“Is it realistic to expect a 5% to 7% return on stocks in 2016 or should I lower my hopes?” asks CNNMoney reader Harold Hughes of Cotuit, MA.
Short answer: Lower your hopes.
Stocks are off to a brutal start in 2016. Nearly all investors are losing money. The U.S. market has shed about 10%. Tech stocks are getting hammered even more.
Welcome to the era of diminished stock market expectations. Nearly every Wall Street firm has slashed predictions for how stocks will perform in 2016.
Heading into this year, there was a lot of optimism. The U.S. economy looked strong. Hiring was up and the belief was people would go out and buy more stuff and that would drive growth.
As recently as mid-December, the average prediction for stocks in 2016 was a whopping 9% gain.
Now experts say we’ll be “lucky” to get 4% to 5%. It hinges on U.S. consumers continuing to spend.
China and oil are pulling global stocks down
“I wouldn’t rule out 5%, but I think anything more than that is more hope than I’m comfortable with at the moment,” says Brad McMillian, chief investment officer at Commonwealth Financial.
McMillian is one of many experts who has cut his forecast. He now predicts the S&P 500 will end the year at 2,050. That’s barely higher from where it started.
Basically, the world economy belly flopped at the start of the year. The Chinese tinkered with their currency again, which was interpreted as another warning sign that the second biggest economy in the world is slowing faster than feared.
The pullback in China is spreading rapidly around the world. While the U.S. has been largely unscathed, the reality is no economy is an island anymore.
On top of that, oil fell to a 13-year low and the U.S. dollar keeps surging, making it tricky for American companies doing business abroad.
A recession is still a slim possibility
Investors have sold stocks as they bet that companies, even in the U.S., just can’t grow a lot more in a world that is going through what Apple CEO Tim Cook recently described as “extreme conditions.”
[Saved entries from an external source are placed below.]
/-- REGION_COMPACT: the move of a live HBM region begins; it waits for a flush and for a sweep (R456, R457). -/
def stepRegionCompact (s : State) (h : ReqHdr) (r base : Nat) : Option State :=
  manageOn s h 4 true none (some r) fun s => match kget? s.regions r with
    | none => some (refuse s)
    | some e =>
      if !moveOk s r e base then some (refuse s)
      else if namedInFlush s r || e.rekey then none
      else some (done (startMove s r base))

/-- REGION_COMPACT (R457). -/
def execRegionCompact (h : ReqHdr) (r base : Nat) (s : State) : Host.Outcome State Fault Refusal := device "REGION_COMPACT" (stepRegionCompact s h r base)

/-- REGION_REKEY: the write version of a live protected region advances and its sweep begins; it waits while the region moves
(R470). -/
def stepRegionRekey (s : State) (h : ReqHdr) (r : Nat) : Option State :=
  manageOn s h 4 true none (some r) fun s => match kget? s.regions r with
    | none => some (refuse s)
    | some e =>
      if e.state = 2 then none
      else if e.state ≠ 1 ∨ e.prot = false ∨ e.rekey = true ∨ e.wver = 0xFFFFFFFF then some (refuse s)
      else some (done (updRegion s r fun e => { e with wver := e.wver + 1, sweep := 0, rekey := true }))

/-- REGION_REKEY (R470). -/
def execRegionRekey (h : ReqHdr) (r : Nat) (s : State) : Host.Outcome State Fault Refusal := device "REGION_REKEY" (stepRegionRekey s h r)

/-- REKEY_SWEEP_STEP: one line re-encrypted, or the last write of the sweep (R470). -/
def stepSweep (s : State) (r : Nat) : Option State :=
  match kget? s.regions r with
  | none => none
  | some e =>
    if e.rekey = false ∨ e.state = 0 then none
    else if e.sweep < e.extent then some (updRegion s r fun e => { e with sweep := e.sweep + 256 })
    else some (updRegion s r fun e => { e with rekey := false, sweep := 0 })

/-- REKEY_SWEEP_STEP (R470). -/
def execRekeySweepStep (r : Nat) (s : State) : Host.Outcome State Fault Refusal := device "REKEY_SWEEP_STEP" (stepSweep s r)

/-- INCOMPLETE_MARK_CLEAR: system software clears a mark (R406). -/
def stepMarkClear (s : State) (h : ReqHdr) (r : Nat) : Option State :=
  manageOn s h 4 true none (some r) fun s => some (match kget? s.regions r with
    | none => refuse s
    | some e => if e.state = 0 then refuse s else done (updRegion s r fun e => { e with inc := false }))

/-- INCOMPLETE_MARK_CLEAR (R406). -/
def execIncompleteMarkClear (h : ReqHdr) (r : Nat) (s : State) : Host.Outcome State Fault Refusal := device "INCOMPLETE_MARK_CLEAR" (stepMarkClear s h r)

/-! ### Memory windows and host transfers (R420, R421, R479) -/

/-- MEMORY_WINDOW_INSTALL: refused over device-reserved HBM, or off a multiple of 4 KiB (R16, R420). -/
def stepMemWindow (s : State) (h : ReqHdr) (t i : Nat) (w : BitVec 128) : Option State :=
  manageOn s h 5 true (some t) (some i) fun s => some (match kget? s.tenants t with
    | none => refuse s
    | some n =>
      let base := bits w 0 48
      let limit := bits w 48 48
      if 16 ≤ i ∨ base % 4096 ≠ 0 ∨ limit % 4096 ≠ 0 ∨ (base < spadBase ∧ reservedBase < limit ∧ base < limit) then refuse s
      else done { s with tenants := kset s.tenants t { n with wins := kset n.wins i w } })

/-- MEMORY_WINDOW_INSTALL (R420). -/
def execMemoryWindowInstall (h : ReqHdr) (t i : Nat) (w : BitVec 128) (s : State) : Host.Outcome State Fault Refusal :=
  device "MEMORY_WINDOW_INSTALL" (stepMemWindow s h t i w)

/-- Whether a tenant's window holds a range and permits a direction (R420, R421). -/
def windowCovers (n : Tenant) (write : Bool) (a len : Nat) : Bool :=
  n.wins.any fun p => bit1 p.2 (110 + if write then 1 else 0) && decide (bits p.2 0 48 ≤ a) && decide (a + len ≤ bits p.2 48 48)

/-- Whether n bytes touch a poisoned word that they do not cover (R409). -/
def partPoison (s : State) (a n : Nat) : Bool := (wordsOf a n).any fun w => s.poison.contains w && !covers a n w

/-- Bytes from outside landed: a poisoned word that they cover in part stays as it is (R170, R409, R421). -/
def landOutside (s : State) (a : Nat) (l : List Byte) : State :=
  if partPoison s a l.length then
    (wordsOf a l.length).foldl (fun s w =>
      let lo := max a w
      let n := min (a + l.length) (w + 8) - lo
      if s.poison.contains w && !covers a l.length w then s else landBytes s lo ((l.drop (lo - a)).take n)) s
  else landBytes s a l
The question now is how bad it will get. Fears of a global — and even U.S. — recession are rising, although the probability of that worst case scenario happening is still only about 20%.
“I don’t think we’ll see a collapse here. The economic conditions don’t seem to be in place,” says McMillan. He believes the market is pricing in too much doom and gloom.
So what should an investor do?
So what should an investor like Harold Hughes do?
“What I would say to an investor now is: Don’t focus on this year alone,” says Katie Nixon, chief investment officer at Northern Trust Wealth Management.
Over every 15 year period since World War II, the U.S. stock market has made money for investors (often A LOT of money). Sticking in stocks pays off.
Northern Trust Wealth Management is forecasting a 4% to 7% return for stocks over the next five years.
“That may not sound like a lot, but it’s coming off a period where we’ve had above-average returns,” notes Nixon.
Investors who feel queasy should talk to their financial adviser and make sure they still have a good long-term strategy for their retirement or other goals. It also makes sense in an environment like this to look for so called “Blue Chip” American stocks — big, well-known companies that pay dividends.
While stock prices may not go up much this year, many companies are still paying their dividends. That helps to boost returns. Consider this: last year, the S&P 500 index lost 0.7%. BUT it actually gained 1.2% if your dividends were reinvested (which most “buy and hold” investors do).
“To say we’re not going to get rich in equities doesn’t mean they’re not a good place to be,” says McMillian.